В тот вечер в новой квартире Беловых суетились допоздна. Расставляли мебель, укладывали на свои места вещи. Все трое бегали из комнаты в комнату, спрашивали совета, соглашались или спорили. И каждый про себя думал о Боре. Василий Степанович вслух возмущался, что вот вызвался помогать и до конца слово не сдержал. Теперь приходится двигать тяжелые шкафы одному или утруждать и без того намаявшуюся Марию Сергеевну. Тамара считала, что Боря не пришел из-за Василия Степановича и сердилась на отчима за это, старалась пореже выходить из своей комнаты. В стенном шкафу она отвела специальную полочку для своих старых игрушек и теперь расставляла там их, вынимая из сумки и припоминая, когда какая была куплена и сколько доставила ей радости. Мария Сергеевна высказала мысль, что Боря просто устал. А потом парень он воспитанный, стеснительный. Не захотел мешать им при устройстве на новом месте. Ведь помог же! И на том спасибо. У него и своя семья, и свои дела есть.

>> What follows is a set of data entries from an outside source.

-- ==== Sys2Proof/Laws/State.lean ====
section
/-! SUPPORT. One lemma per field per update: what each update of the state leaves and what it writes. -/

namespace Sys2Proof.Machine

variable (s : State)

@[simp] theorem State.emit_cfg (e : Event) : (s.emit e).cfg = s.cfg := rfl
@[simp] theorem State.emit_slaves (e : Event) : (s.emit e).slaves = s.slaves := rfl
@[simp] theorem State.emit_configured (e : Event) : (s.emit e).configured = s.configured := rfl
@[simp] theorem State.emit_count (e : Event) : (s.emit e).count = s.count := rfl
@[simp] theorem State.emit_addr (e : Event) : (s.emit e).addr = s.addr := rfl
@[simp] theorem State.emit_baud (e : Event) : (s.emit e).baud = s.baud := rfl
@[simp] theorem State.emit_tChar (e : Event) : (s.emit e).tChar = s.tChar := rfl
@[simp] theorem State.emit_period (e : Event) : (s.emit e).period = s.period := rfl
@[simp] theorem State.emit_deMargin (e : Event) : (s.emit e).deMargin = s.deMargin := rfl
@[simp] theorem State.emit_cursor (e : Event) : (s.emit e).cursor = s.cursor := rfl
@[simp] theorem State.emit_windowOpen (e : Event) : (s.emit e).windowOpen = s.windowOpen := rfl
@[simp] theorem State.emit_nextSend (e : Event) : (s.emit e).nextSend = s.nextSend := rfl
@[simp] theorem State.emit_deMode (e : Event) : (s.emit e).deMode = s.deMode := rfl
@[simp] theorem State.emit_de (e : Event) : (s.emit e).de = s.de := rfl
@[simp] theorem State.emit_gateAbandoned (e : Event) : (s.emit e).gateAbandoned = s.gateAbandoned :=
  rfl
@[simp] theorem State.emit_txbuf (e : Event) : (s.emit e).txbuf = s.txbuf := rfl
@[simp] theorem State.emit_rxbuf (e : Event) : (s.emit e).rxbuf = s.rxbuf := rfl
@[simp] theorem State.emit_seq (e : Event) : (s.emit e).seq = s.seq := rfl
@[simp] theorem State.emit_resetLine (e : Event) : (s.emit e).resetLine = s.resetLine := rfl
@[simp] theorem State.emit_port (e : Event) : (s.emit e).port = s.port := rfl
@[simp] theorem State.emit_cfgListPresent (e : Event) : (s.emit e).cfgListPresent = s.cfgListPresent :=
  rfl
@[simp] theorem State.emit_cfgAddr (e : Event) : (s.emit e).cfgAddr = s.cfgAddr := rfl
@[simp] theorem State.emit_nowIn (e : Event) : (s.emit e).nowIn = s.nowIn := rfl
@[simp] theorem State.emit_rxIn (e : Event) : (s.emit e).rxIn = s.rxIn := rfl
@[simp] theorem State.emit_draws (e : Event) : (s.emit e).draws = s.draws := rfl
@[simp] theorem State.emit_trace (e : Event) : (s.emit e).trace = s.trace ++ [e] := rfl
@[simp] theorem State.emit_responses (e : Event) : (s.emit e).responses = s.responses := rfl
@[simp] theorem State.emit_mres (e : Event) : (s.emit e).mres = s.mres := rfl

@[simp] theorem State.afterNow_cfg : s.afterNow.cfg = s.cfg := rfl
@[simp] theorem State.afterNow_slaves : s.afterNow.slaves = s.slaves := rfl
@[simp] theorem State.afterNow_configured : s.afterNow.configured = s.configured := rfl
@[simp] theorem State.afterNow_count : s.afterNow.count = s.count := rfl
@[simp] theorem State.afterNow_addr : s.afterNow.addr = s.addr := rfl
@[simp] theorem State.afterNow_baud : s.afterNow.baud = s.baud := rfl
@[simp] theorem State.afterNow_tChar : s.afterNow.tChar = s.tChar := rfl
@[simp] theorem State.afterNow_period : s.afterNow.period = s.period := rfl
@[simp] theorem State.afterNow_deMargin : s.afterNow.deMargin = s.deMargin := rfl
@[simp] theorem State.afterNow_cursor : s.afterNow.cursor = s.cursor := rfl
@[simp] theorem State.afterNow_windowOpen : s.afterNow.windowOpen = s.windowOpen := rfl
@[simp] theorem State.afterNow_nextSend : s.afterNow.nextSend = s.nextSend := rfl
@[simp] theorem State.afterNow_deMode : s.afterNow.deMode = s.deMode := rfl
@[simp] theorem State.afterNow_de : s.afterNow.de = s.de := rfl
@[simp] theorem State.afterNow_gateAbandoned : s.afterNow.gateAbandoned = s.gateAbandoned := rfl
@[simp] theorem State.afterNow_txbuf : s.afterNow.txbuf = s.txbuf := rfl
@[simp] theorem State.afterNow_rxbuf : s.afterNow.rxbuf = s.rxbuf := rfl
@[simp] theorem State.afterNow_seq : s.afterNow.seq = s.seq := rfl
@[simp] theorem State.afterNow_resetLine : s.afterNow.resetLine = s.resetLine := rfl
@[simp] theorem State.afterNow_port : s.afterNow.port = s.port := rfl
@[simp] theorem State.afterNow_cfgListPresent : s.afterNow.cfgListPresent = s.cfgListPresent := rfl
@[simp] theorem State.afterNow_cfgAddr : s.afterNow.cfgAddr = s.cfgAddr := rfl
@[simp] theorem State.afterNow_nowIn : s.afterNow.nowIn = s.nowIn.tail := rfl
@[simp] theorem State.afterNow_rxIn : s.afterNow.rxIn = s.rxIn := rfl
@[simp] theorem State.afterNow_draws : s.afterNow.draws = if s.nowIn.isEmpty then s.draws + 1 else s.draws :=
  rfl
@[simp] theorem State.afterNow_trace : s.afterNow.trace = s.trace ++ [.now s.nowValue] := rfl
@[simp] theorem State.afterNow_responses : s.afterNow.responses = s.responses := rfl
@[simp] theorem State.afterNow_mres : s.afterNow.mres = s.mres := rfl

@[simp] theorem State.afterRx_cfg : s.afterRx.cfg = s.cfg := rfl
@[simp] theorem State.afterRx_slaves : s.afterRx.slaves = s.slaves := rfl
@[simp] theorem State.afterRx_configured : s.afterRx.configured = s.configured := rfl
@[simp] theorem State.afterRx_count : s.afterRx.count = s.count := rfl
@[simp] theorem State.afterRx_addr : s.afterRx.addr = s.addr := rfl
@[simp] theorem State.afterRx_baud : s.afterRx.baud = s.baud := rfl
@[simp] theorem State.afterRx_tChar : s.afterRx.tChar = s.tChar := rfl
@[simp] theorem State.afterRx_period : s.afterRx.period = s.period := rfl
@[simp] theorem State.afterRx_deMargin : s.afterRx.deMargin = s.deMargin := rfl
@[simp] theorem State.afterRx_cursor : s.afterRx.cursor = s.cursor := rfl
@[simp] theorem State.afterRx_windowOpen : s.afterRx.windowOpen = s.windowOpen := rfl
@[simp] theorem State.afterRx_nextSend : s.afterRx.nextSend = s.nextSend := rfl
@[simp] theorem State.afterRx_deMode : s.afterRx.deMode = s.deMode := rfl
@[simp] theorem State.afterRx_de : s.afterRx.de = s.de := rfl
@[simp] theorem State.afterRx_gateAbandoned : s.afterRx.gateAbandoned = s.gateAbandoned := rfl
@[simp] theorem State.afterRx_txbuf : s.afterRx.txbuf = s.txbuf := rfl
@[simp] theorem State.afterRx_rxbuf : s.afterRx.rxbuf = Memory.writeAll s.rxbuf 0 s.rxBytes := rfl
@[simp] theorem State.afterRx_seq : s.afterRx.seq = s.seq := rfl
@[simp] theorem State.afterRx_resetLine : s.afterRx.resetLine = s.resetLine := rfl
@[simp] theorem State.afterRx_port : s.afterRx.port = s.port := rfl
@[simp] theorem State.afterRx_cfgListPresent : s.afterRx.cfgListPresent = s.cfgListPresent := rfl
@[simp] theorem State.afterRx_cfgAddr : s.afterRx.cfgAddr = s.cfgAddr := rfl
@[simp] theorem State.afterRx_nowIn : s.afterRx.nowIn = s.nowIn := rfl
@[simp] theorem State.afterRx_rxIn : s.afterRx.rxIn = s.rxIn.tail := rfl
@[simp] theorem State.afterRx_draws : s.afterRx.draws = if s.rxIn.isEmpty then s.draws + 1 else s.draws :=
  rfl
@[simp] theorem State.afterRx_trace : s.afterRx.trace = s.trace ++ [.rxRead s.rxBytes] := rfl
@[simp] theorem State.afterRx_responses : s.afterRx.responses = s.responses := rfl
@[simp] theorem State.afterRx_mres : s.afterRx.mres = s.mres := rfl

Только поздней ночью вспомнил Василий Степанович про коричневый чемодан и про сложенные в нем вещи. Увидел его в коридоре, подхватил на руку и внес в комнату. Хотел было тут же открыть и убрать по своим местам вещи, но Мария Сергеевна отговорила:
— Поздно уже. Никуда не денется он до завтра.
Василий Степанович подумал, что разных предметов в чемодане много, с ними провозишься всю ночь. И, сунув чемодан под кровать, начал готовиться ко сну.
Ночь прошла спокойно. С утра Василий Степанович ушел на работу, наказав Марии Сергеевне глаз с чемодана не спускать и без него не открывать. Только вечером, после ужина, он достал из-под кровати чемодан, открыл его и аж ахнул от изумления. Потом в сердцах стал выбрасывать из него вещи. Полетели на пол Тамарины платья, старая кукла, тетрадки и книжки.
— Что это такое? — кричал Василий Степанович. — Что вы мне подсунули? Где драгоценности? Кольца, брошки, хрусталь?
Мария Сергеевна, обомлев, смотрела на мужа, не в силах вымолвить ни слова.
Василий Степанович бросился в комнату к Тамаре.
— Где чемодан? — вопил он. — Я оставлял его под твоей охраной. Где он?
Тамара только растерянно повела плечами. Придя в себя, она сказала отчиму, что он сам снес чемодан в машину и всю дорогу держал при себе в кабине. Куда же он мог деться? Где-нибудь здесь.
— Да, да, — твердил Василий Степанович, припоминая.
В ярости он перерыл весь дом. Летели на пол простыни, наволочки, платья, чулки и носки. Чемодан не находился. Тамара стояла, прислонившись к косяку комнаты, наблюдая, как беснуется отчим. В таком озлоблении она его еще никогда не видела.
Наконец, перевернув все в квартире, Василий Степанович в бессилии опустился на стул.
— Где твой ухажер? — бросил он яростный взгляд на Тамару. — Его работа.
— Да что ты, Вася! — вступилась за ребят Мария Сергеевна. — Такие подозрения…
— Молчи, Мария! — вскипел Василий Степанович. — Вечно ты им потакаешь. И твоя вина тут есть.